GOAL OF THE EXERCISE:
Copy out each line below containing "lean".

Source data:
-- ==== Sys2Proof/Proofs/BackgroundEnds.lean ====
section
/-! PROOFS. How the part's own work ends: watch probes (06 R124 to R126), and the faults of the bus on admission, watch and survey transfers (02 R26, R34, R39,
06 R125, 07 R136, R137), with the work that is planned again after a cut or a failed recovery (02 R35, R42). -/

namespace Sys2Proof.Machine

/-! ## The end of a work of an entry that is not RETIRING -/

theorem State.workEnds_live {u : State} {h : Handle} (live : (u.entry h).state ≠ .retiring) :
    u.workEnds h = u.setEntry h { u.entry h with inflight := (u.entry h).inflight - 1 } := by
  simp [State.workEnds, live]

theorem State.fall_live {u : State} {h : Handle} (live : (u.entry h).state ≠ .retiring) :
    u.fall h = u.setEntry h { u.entry h with inflight := (u.entry h).inflight - 1 } := by
  rw [State.fall_eq u h fun retiring => absurd retiring live, State.workEnds_live live]

@[simp] theorem State.setEntry_respond (s : State) (p : Port) (t : Tag) (st : Status) (l : List Byte) (h : Handle) (e : Entry) :
    (s.respond p t st l).setEntry h e = (s.setEntry h e).respond p t st l := by
  simp [State.respond_eq]

/-! ## A watch probe ends (06 R125, R126) -/

section WatchProbe

variable {u : State} {g : Seg} {d : Current} {h : Handle} {w : Watch} {o : Outcome}

/-- A failure report looks at no watch, so that one counted before it is one counted after it. -/
theorem State.failureReport_setWatch (u : State) (h : Handle) (x : Option Watch) :
    (u.setEntry h { u.entry h with watch := x }).failureReport h =
      (u.failureReport h).setEntry h { (u.failureReport h).entry h with watch := x } := by
  by_cases hr : (u.entry h).reachable = true
  · have hr' : ({ u.entry h with watch := x } : Entry).reachable = true := hr
    by_cases hn : u.threshold ≤ (u.entry h).fails + 1
    · simp [State.failureReport, State.becomeLost, State.postHealth, State.subject, hr, hr', hn, State.modEntry_eq, Entry.subs]
    · by_cases hp : (u.entry h).state = .present
      · simp [State.failureReport, State.postHealth, State.subject, Entry.reachable, hn, hp, State.modEntry_eq, Entry.subs]
      · simp [State.failureReport, hr, hr', hn, hp, State.modEntry_eq]
  · have hr' : ¬({ u.entry h with watch := x } : Entry).reachable = true := hr
    simp [State.failureReport, hr, hr']

theorem State.inflight_failureReport (u : State) (h : Handle) : ((u.failureReport h).entry h).inflight = (u.entry h).inflight := by
  rw [State.entry_failureReport]
  split_ifs <;> rfl

/-- A probe of the watch is used up without success: the watch is answered WATCH_EXPIRED at its last one, or goes on from a fresh interval. -/
def State.watchMissed (v : State) (h : Handle) (w : Watch) : State :=
  let e := v.entry h
  if w.remaining = 1 then
    (v.setEntry h { e with watch := none, inflight := e.inflight - 1 }).respond w.port w.tag .watchExpired
      [byte h.val, byte e.gen.val, entryStateCode e.state, byte (w.probes + 1), 0x00]
  else v.setEntry h { e with inflight := e.inflight - 1, watch := some { w with
    probe := .none, probes := w.probes + 1, remaining := w.remaining - 1, nextdue := w.interval } }
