/-- A holder record is removed, the segment is told and the WAITER re-evaluated: together one move (03 R58, R62). `told` is what else is done, on
ports alone. -/
theorem dropped {h : Handle} (p : Port) {told : State → State} (blind : ∀ u k, (told u).entry k = u.entry k) :
    ClaimMoves s (((told (s.modEntry h (fun e => e.dropHolder p))).claimEnds h p).reevaluate h) where
  entry k := by
    have ends := State.aside_claimEnds (told (s.modEntry h (fun e => e.dropHolder p))) h p k
    rw [blind] at ends
    rw [State.entry_reevaluate]
    split
    · next hk =>
      subst hk
      rw [State.entry_modEntry_same] at ends
      exact .single (.dropped p ends)
    · next hk =>
      rw [State.entry_modEntry_ne _ _ hk] at ends
      exact .single (.aside ends)

theorem lapse (s : State) (p : Port) (h : Handle) : ClaimMoves s (s.lapse p h) :=
  dropped p (told := fun u => u.post p .claimLapsed (u.subject h) (claimCode (s.entry h).claim)) fun _ _ => State.entry_post ..

theorem release (s : State) (p : Port) (h : Handle) : ClaimMoves s (s.release p h) := dropped p (told := id) fun _ _ => rfl

theorem leaseLapse (s : State) (h : Handle) (p : Port) : ClaimMoves s (s.leaseLapse h p) :=
  ite ((lapse ..).trans (atSegOf choose _ _)) (refl s)

theorem waitExpiry (s : State) (h : Handle) : ClaimMoves s (s.waitExpiry h) := by
  unfold State.waitExpiry
  split
  · exact ite ((modEntry_of .expired).trans (respond ..)) (refl s)
  · exact refl s

theorem watchProbeDue (s : State) (h : Handle) : ClaimMoves s (s.watchProbeDue h) :=
  ite ((modEntry (.same rfl rfl rfl rfl rfl)).trans (atSegOf choose _ _)) (refl s)

theorem rearmExpiry (s : State) (g : Seg) : ClaimMoves s (s.rearmExpiry g) := ite ((modSeg ..).trans (choose ..)) (refl s)

theorem settleEnd (s : State) (h : Handle) : ClaimMoves s (s.settleEnd h) :=
  (modEntry (.same rfl rfl rfl rfl rfl)).trans (atSegOf choose _ _)

theorem holdExpiry (s : State) (g : Seg) : ClaimMoves s (s.holdExpiry g) := ite ((endHold ..).trans (choose ..)) (refl s)

theorem happen (s : State) (ev : Event) : ClaimMoves s (s.happen ev) := by
  cases ev with
  | leaseLapse h p => exact leaseLapse ..
  | waitExpiry h => exact waitExpiry ..
  | watchProbeDue h => exact watchProbeDue ..
  | rearmExpiry g => exact rearmExpiry ..
  | settleEnd h => exact settleEnd ..
  | holdExpiry g => exact holdExpiry ..
  | waiterGranted h => exact reevaluate ..
  | retireComplete h => exact ite (completeRetire ..) (refl s)
  | arbiterGrant g => exact choose ..

theorem tick100us (s : State) (l : List Event) : ClaimMoves s (s.tick100us l) :=
  (of_aside (t := s.count100us) fun h => by
    rw [State.count100us, State.entry_mapSegs, State.entry_mapEntries]
    exact .same rfl rfl rfl rfl rfl).trans (foldl happen _ _)
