-- ==== Sys2Proof/Proofs/ClaimsKept.lean ====
section
/-! PROOFS. Every step keeps CLAIM, HOLDERS and WAITER in their relation, a WAITER only where a conflicting claim is held, and every LEASE and WAIT above 0
(03 R43, R52, R55, R57): each of the three is kept by every move of an entry's claims, and by what a 10 ms tick and a PORT_RESET do beside. -/

namespace Sys2Proof.Machine

/-! ## CLAIM and the holders (03 R43) -/

/-- Whether a CLAIM goes with whether two ports hold: NONE with neither, EXCLUSIVE with exactly one, SHARED with at least one (03 R43). -/
def Claim.fits : Claim → Bool → Bool → Bool
  | .none, a, b => !a && !b
  | .exclusive, a, b => a != b
  | .shared, a, b => a || b

theorem Claim.fits_comm (c : Claim) (a b : Bool) : c.fits a b = c.fits b a := by cases c <;> cases a <;> cases b <;> rfl

/-- The relation of 03 R43, said of a port and the other one. -/
theorem Entry.claimsOk_iff (e : Entry) (p : Port) : e.ClaimsOk ↔
    e.claim.fits (e.holder p).isSome (e.holder p.other).isSome = true ∧ (e.Idle → e.claim = .none ∧ e.waiter = none) := by
  have ports : e.claim.fits (e.holder p).isSome (e.holder p.other).isSome = e.claim.fits e.holderA.isSome e.holderB.isSome := by
    cases p
    · rfl
    · exact Claim.fits_comm ..
  rw [ports]
  constructor
  · intro ok
    refine ⟨?_, ok.idle⟩
    cases hc : e.claim with
    | none => simp [Claim.fits, ok.none hc]
    | exclusive => simpa [Claim.fits] using ok.exclusive hc
    | shared => simpa [Claim.fits] using ok.shared hc
  · rintro ⟨fits, idle⟩
    exact ⟨fun hc => by simpa [hc, Claim.fits] using fits, fun hc => by simpa [hc, Claim.fits] using fits,
      fun hc => by simpa [hc, Claim.fits] using fits, idle⟩

/-- A conflict is another port's claim, with one of the two for EXCLUSIVE (03 R47). -/
theorem Entry.claimOutcome_conflict_iff {e : Entry} (ok : e.ClaimsOk) (p : Port) (m : ClaimMode) :
    e.claimOutcome p m = .conflict ↔ (e.holder p.other).isSome = true ∧ ¬(e.claim = .shared ∧ m = .shared) := by
  obtain ⟨fits, -⟩ := (e.claimsOk_iff p).1 ok
  unfold Entry.claimOutcome
  generalize (e.holder p).isSome = own at fits ⊢
  generalize (e.holder p.other).isSome = other at fits ⊢
  generalize e.claim = c at fits ⊢
  revert own other c m
  intro m own other c
  cases own <;> cases other <;> cases c <;> cases m <;> decide

/-- A downgrade is a port's own EXCLUSIVE claim asked for as SHARED (03 R47, R51). -/
theorem Entry.claimOutcome_downgrade_iff (e : Entry) (p : Port) (m : ClaimMode) :
    e.claimOutcome p m = .downgrade ↔ (e.holder p).isSome = true ∧ e.claim = .exclusive ∧ m = .shared := by
  unfold Entry.claimOutcome
  generalize (e.holder p).isSome = own
  generalize (e.holder p.other).isSome = other
  generalize e.claim = c
  cases own <;> cases other <;> cases c <;> cases m <;> decide

namespace Entry.ClaimsOk

variable {e f : Entry}

theorem aside (ok : e.ClaimsOk) (a : e.Aside f) : f.ClaimsOk := by
  cases a with
  | stand claim holderA holderB waiter idle =>
    exact ⟨by rw [claim, holderA, holderB]; exact ok.none, by rw [claim, holderA, holderB]; exact ok.exclusive,
      by rw [claim, holderA, holderB]; exact ok.shared, fun hs => by rw [claim, waiter]; exact ok.idle (idle hs)⟩
  | gone claim holderA holderB waiter =>
    exact ⟨fun _ => ⟨holderA, holderB⟩, by simp [claim], by simp [claim], fun _ => ⟨claim, waiter⟩⟩

theorem dropHolder (ok : e.ClaimsOk) (p : Port) : (e.dropHolder p).ClaimsOk := by
  obtain ⟨fits, idle⟩ := (e.claimsOk_iff p).1 ok
  refine (Entry.claimsOk_iff _ p).2 ⟨?_, fun hs => ?_⟩
  · rw [Entry.holder_dropHolder_same, Entry.holder_dropHolder_other, Entry.claim_dropHolder]
    cases other : e.holder p.other with
    | none => rfl
    | some hr => cases claim : e.claim <;> simp [other, claim, Claim.fits] at fits ⊢
  · obtain ⟨claim, waiter⟩ := idle (by simpa [Entry.Idle] using hs)
    simp [Entry.claim_dropHolder, claim, waiter]

theorem reevaluated (ok : e.ClaimsOk) : e.reevaluated.ClaimsOk := by
  unfold Entry.reevaluated
  split
  · next w hw =>
    split
    · refine (Entry.claimsOk_iff _ w.port).2 ⟨?_, fun hs => ?_⟩
      · unfold Entry.grantTo
        cases w.mode <;> cases w.port <;> simp [Entry.holder, Entry.setHolder, Port.other, Claim.fits]
      · rw [Entry.Idle, Entry.state_grantTo] at hs
        simp [(ok.idle hs).2] at hw
    · exact ok
  · exact ok

/-- A claim that is given: its port holds, and for EXCLUSIVE no other does. -/
theorem takeClaim {p : Port} {m : ClaimMode} (lease : Nat) (ok : e.ClaimsOk) (live : ¬e.Idle) (grants : e.claimOutcome p m ≠ .conflict) :
    (e.takeClaim p m lease).ClaimsOk := by
  have own : (e.takeClaim p m lease).holder p = some ⟨lease, lease⟩ := by cases p <;> rfl
  have other : (e.takeClaim p m lease).holder p.other = e.holder p.other := by cases p <;> rfl
  refine (Entry.claimsOk_iff _ p).2 ⟨?_, fun hs => absurd (by simpa [Entry.Idle, Entry.takeClaim] using hs) live⟩
  rw [own, other]
  cases m with
  | shared => rfl
  | exclusive =>
    have alone : (e.holder p.other).isSome = false := by
      rw [← Bool.not_eq_true]
      exact fun held => grants ((Entry.claimOutcome_conflict_iff ok p _).2 ⟨held, nofun⟩)
    rw [alone]
    rfl

theorem move (ok : e.ClaimsOk) (m : e.ClaimMove f) : f.ClaimsOk := by
  cases m with
  | aside a => exact ok.aside a
  | reevaluated => exact ok.reevaluated
  | dropped p a => exact ((ok.dropHolder p).aside a).reevaluated
  | given live _ grants _ _ => exact ok.takeClaim _ live grants
  | downgraded live outcome _ => exact (ok.takeClaim _ live (by simp [outcome])).reevaluated
  | waits live _ _ _ => exact ⟨ok.none, ok.exclusive, ok.shared, fun hs => absurd hs live⟩
  | @renewed p hr holds =>
    obtain ⟨fits, idle⟩ := (e.claimsOk_iff p).1 ok
    refine (Entry.claimsOk_iff _ p).2 ⟨?_, by simpa [Entry.Idle] using idle⟩
    rw [holds] at fits
    simpa using fits
  | expired => exact ⟨ok.none, ok.exclusive, ok.shared, fun hs => ⟨(ok.idle hs).1, rfl⟩⟩

theorem tick10ms (ok : e.ClaimsOk) : e.tick10ms.ClaimsOk :=
  ⟨by simpa [Entry.tick10ms] using ok.none, by simpa [Entry.tick10ms] using ok.exclusive, by simpa [Entry.tick10ms] using ok.shared,
    by simpa [Entry.tick10ms] using ok.idle⟩

theorem portReset (ok : e.ClaimsOk) (p : Port) : (e.portReset p).ClaimsOk := by
  obtain ⟨fits, idle⟩ := (e.claimsOk_iff p).1 ok
  refine (Entry.claimsOk_iff _ p).2 ⟨?_, fun hs => ?_⟩
  · rw [Entry.claim_portReset, Entry.holder_portReset_same, Entry.holder_portReset_other]
    cases own : e.holder p <;> cases other : e.holder p.other <;> cases claim : e.claim <;> simp [own, other, claim, Claim.fits] at fits ⊢
  · obtain ⟨claim, waiter⟩ := idle (by rwa [Entry.Idle, Entry.state_portReset] at hs)
    simp [Entry.claim_portReset, Entry.waiter_portReset, claim, waiter]

end Entry.ClaimsOk

/-! ## The WAITER (03 R52) -/

/-- A mode that does not go with the other port's holding (03 R54). -/
theorem Entry.compatible_eq_false {e : Entry} {w : Waiter} : e.compatible w = false ↔
    (e.holder w.port.other).isSome = true ∧ (w.mode = .exclusive ∨ e.claim = .exclusive) := by
  unfold Entry.compatible
  cases hm : w.mode <;> simp

/-- A WAITER stands as 03 R52 has it where it could not be granted. -/
theorem Entry.waiterOk_iff {e : Entry} : e.WaiterOk ↔ ∀ w ∈ e.waiter, e.compatible w = false := by
  simp only [Entry.WaiterOk, Entry.compatible_eq_false]

/-- Nobody waits after a grant (03 R54). -/
theorem Entry.waiter_grantTo (e : Entry) (w : Waiter) : (e.grantTo w).waiter = none := by
  unfold Entry.grantTo
  cases w.mode <;> rfl

theorem Entry.waiterOk_of_none {e : Entry} (none : e.waiter = none) : e.WaiterOk := by simp [Entry.WaiterOk, none]

/-- Whatever the entry was: a WAITER that its re-evaluation has left stands as it should. -/
theorem Entry.waiterOk_reevaluated (e : Entry) : e.reevaluated.WaiterOk := by
  unfold Entry.reevaluated
  split
  · next w hw =>
    split
    · exact Entry.waiterOk_of_none (e.waiter_grantTo w)
    · next refused =>
      refine Entry.waiterOk_iff.2 fun v hv => ?_
      rw [hw, Option.mem_some] at hv
      rw [← hv]
      simpa using refused
  · next hw => exact Entry.waiterOk_of_none hw
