-- ==== Sys2Proof/Proofs/SegmentsKept.lean ====
section
/-! PROOFS. Every step keeps HOSTQ within six transactions, CURRENT present exactly when the segment is ACTIVE, and HOLD exactly when it is HELD (04 R67, R68,
R78). -/

namespace Sys2Proof.Machine

/-! ## One segment -/

namespace Segment.Ok

variable {r r' : Segment}

theorem hold_none (ok : r.Ok) (free : r.state ≠ .held) : r.hold = none := by
  rw [← Option.not_isSome_iff_eq_none, ok.hold]
  exact free

theorem current_none (ok : r.Ok) (idle : r.state ≠ .active) : r.current = none := by
  rw [← Option.not_isSome_iff_eq_none, ok.current]
  exact idle

/-- A segment without a transfer and without a hold, neither ACTIVE nor HELD. -/
theorem of_rest (queue : r.hostq.length ≤ 6) (current : r.current = none) (hold : r.hold = none) (active : r.state ≠ .active) (held : r.state ≠ .held) :
    r.Ok := ⟨queue, by simp [current, active], by simp [hold, held]⟩

theorem startSweep (ok : r.Ok) : r.startSweep.Ok := by
  unfold Segment.startSweep
  split
  · exact ⟨ok.queue, ok.current, ok.hold⟩
  · exact ok

/-- What a reset of a port leaves of a segment (10 R175). -/
theorem portReset (ok : r.Ok) (p : Port) : (r.portReset p).Ok := by
  have queue : ((r.hostq.filter (fun t => t.port != p || t.active)).map (fun t => if t.port = p then { t with orphan := true } else t)).length ≤ 6 := by
    rw [List.length_map]
    exact (List.length_filter_le _ _).trans ok.queue
  unfold Segment.portReset
  dsimp only
  split
  · next held =>
    have state : r.state = .held := by simp only [Segment.heldBy, Bool.and_eq_true, beq_iff_eq] at held; exact held.1
    exact .of_rest queue (ok.current_none (by simp [state])) rfl (by simp) (by simp)
  · exact ⟨queue, ok.current, ok.hold⟩

end Segment.Ok

theorem Segment.state_of_heldBy {r : Segment} {f : Hold → Bool} (held : r.heldBy f = true) : r.state = .held := by
  simp only [Segment.heldBy, Bool.and_eq_true, beq_iff_eq] at held
  exact held.1

/-! ## Every segment -/

/-- A step that keeps every segment in order. -/
structure KeepsSegs (s t : State) : Prop where
  keeps : ∀ g, (s.seg g).Ok → (t.seg g).Ok

namespace KeepsSegs

variable {s t u : State} {g : Seg}

theorem of_segs (same : ∀ g, t.seg g = s.seg g) : KeepsSegs s t := ⟨fun g ok => by rw [same]; exact ok⟩

theorem refl (s : State) : KeepsSegs s s := ⟨fun _ => id⟩

theorem trans (h₁ : KeepsSegs s t) (h₂ : KeepsSegs t u) : KeepsSegs s u := ⟨fun g ok => h₂.keeps g (h₁.keeps g ok)⟩

theorem ite {c : Prop} [Decidable c] (h₁ : KeepsSegs s t) (h₂ : KeepsSegs s u) : KeepsSegs s (if c then t else u) := by
  split <;> assumption

theorem foldl {α : Type} {f : State → α → State} (hf : ∀ s a, KeepsSegs s (f s a)) (l : List α) (s : State) : KeepsSegs s (l.foldl f s) := by
  induction l generalizing s with
  | nil => exact refl s
  | cons a l ih => exact (hf s a).trans (ih _)

theorem forAnyOrder {α : Type} {f : State → α → State} (hf : ∀ s a, KeepsSegs s (f s a)) (s : State) (l : List α) :
    KeepsSegs s (s.forAnyOrder l f) := (of_segs (t := (s.anyOrder l).2) (by simp)).trans (foldl hf _ _)

theorem atSegOf {f : State → Seg → State} (hf : ∀ s g, KeepsSegs s (f s g)) (s : State) (h : Handle) : KeepsSegs s (s.atSegOf h f) := by
  unfold State.atSegOf
  split
  · exact hf _ _
  · exact refl s

/-- A step that touches one segment keeps the others. -/
theorem of_own (own : (s.seg g).Ok → (t.seg g).Ok) (others : ∀ k, k ≠ g → t.seg k = s.seg k) : KeepsSegs s t where
  keeps k ok := by
    by_cases hk : k = g
    · subst hk; exact own ok
    · rw [others k hk]; exact ok

theorem modSeg {f : Segment → Segment} (own : (s.seg g).Ok → (f (s.seg g)).Ok) : KeepsSegs s (s.modSeg g f) :=
  of_own (by rw [State.seg_modSeg_same]; exact own) fun _ hk => State.seg_modSeg_ne _ _ hk

theorem respond (s : State) (p : Port) (t : Tag) (st : Status) (l : List Byte) : KeepsSegs s (s.respond p t st l) := of_segs (by simp)


theorem post (s : State) (p : Port) (k : NoticeKind) (sub : Subject) (d : Byte) : KeepsSegs s (s.post p k sub d) := of_segs (by simp)

theorem modEntry (s : State) (h : Handle) (f : Entry → Entry) : KeepsSegs s (s.modEntry h f) := of_segs (by simp)

/-! ## The arbiter -/

/-- A grant makes an IDLE or HELD segment ACTIVE, and a hold that stood is over. -/
theorem of_grants (grant : s.Grants g t) : KeepsSegs s t := by
  obtain ⟨active, current, queue, hold, others⟩ := grant.granted
  refine of_own (fun ok => ⟨queue ▸ ok.queue, by simp [active, current], ?_⟩) others
  have none : (t.seg g).hold = none := by
    rcases hold with none | ⟨idle, same⟩
    · exact none
    · rw [same]; exact ok.hold_none (by simp [idle])
  simp [none, active]

theorem of_passes (pass : s.Passes g t) : KeepsSegs s t := by
  obtain ⟨state, current, hold, queue, others⟩ := pass.passed
  exact of_own (fun ok => ⟨queue.trans ok.queue, by rw [current, state]; exact ok.current, by rw [hold, state]; exact ok.hold⟩) others

theorem of_chooses (chooses : Chooses g s t) : KeepsSegs s t := by
  induction chooses with
  | rests => exact refl _
  | grants grant => exact of_grants grant
  | passes pass _ ih => exact (of_passes pass).trans ih

theorem choose (s : State) (g : Seg) : KeepsSegs s (s.choose g) := of_chooses (s.chooses g)

/-! ## Holds, going OFF and going STUCK -/

theorem endHold (held : (s.seg g).state = .held) (b : Bool) : KeepsSegs s (s.endHold g b) := by
  refine of_own (fun ok => ?_) fun k hk => by rw [State.endHold, State.seg_dropHold_lines, if_neg hk, State.seg_modSeg_ne _ _ hk]
  rw [State.endHold, State.seg_dropHold_lines, if_pos rfl, State.seg_modSeg_same]
  exact .of_rest ok.queue (ok.current_none (by simp [held])) rfl (by simp) (by simp)

theorem ok_goOff (s : State) (g : Seg) (b : Bool) (o : Option (Port × Tag)) : ((s.goOff g b o).seg g).Ok := by
  rw [State.seg_goOff, State.seg_offQueue, if_pos rfl]
  exact .of_rest (Nat.zero_le _) rfl rfl (by simp) (by simp)

theorem seg_goOff_ne (s : State) {k : Seg} (hk : k ≠ g) (b : Bool) (o : Option (Port × Tag)) : (s.goOff g b o).seg k = s.seg k := by
  rw [State.seg_goOff, State.seg_offQueue, if_neg hk]

theorem goOff (s : State) (g : Seg) (b : Bool) (o : Option (Port × Tag)) : KeepsSegs s (s.goOff g b o) :=
  of_own (fun _ => ok_goOff s g b o) fun _ hk => seg_goOff_ne s hk b o

theorem ok_becomeStuck (free : (s.seg g).hold = none) (cause : Byte) : ((s.becomeStuck g cause).seg g).Ok := by
  rw [State.seg_becomeStuck, State.seg_stuckQueue]
  exact .of_rest (Nat.zero_le _) rfl free (by simp) (by simp)

theorem seg_becomeStuck_ne (s : State) {k : Seg} (hk : k ≠ g) (cause : Byte) : (s.becomeStuck g cause).seg k = s.seg k := by
  rw [State.seg_becomeStuck, State.seg_stuckQueue_ne hk]
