-- ==== Sys2Proof/Syntax.lean ====
section
/-! DEFINITION. The commands: one constructor per row of the command table, with what each carries from outside. -/

namespace Sys2Proof

open Machine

WRITTEN SOLUTION:
-- ==== Sys2Proof/Proofs/BackgroundEnds.lean ====
-- ==== Sys2Proof/Proofs/ClaimsKept.lean ====
-- ==== Sys2Proof/Proofs/SegmentsKept.lean ====
-- ==== Sys2Proof/Syntax.lean ====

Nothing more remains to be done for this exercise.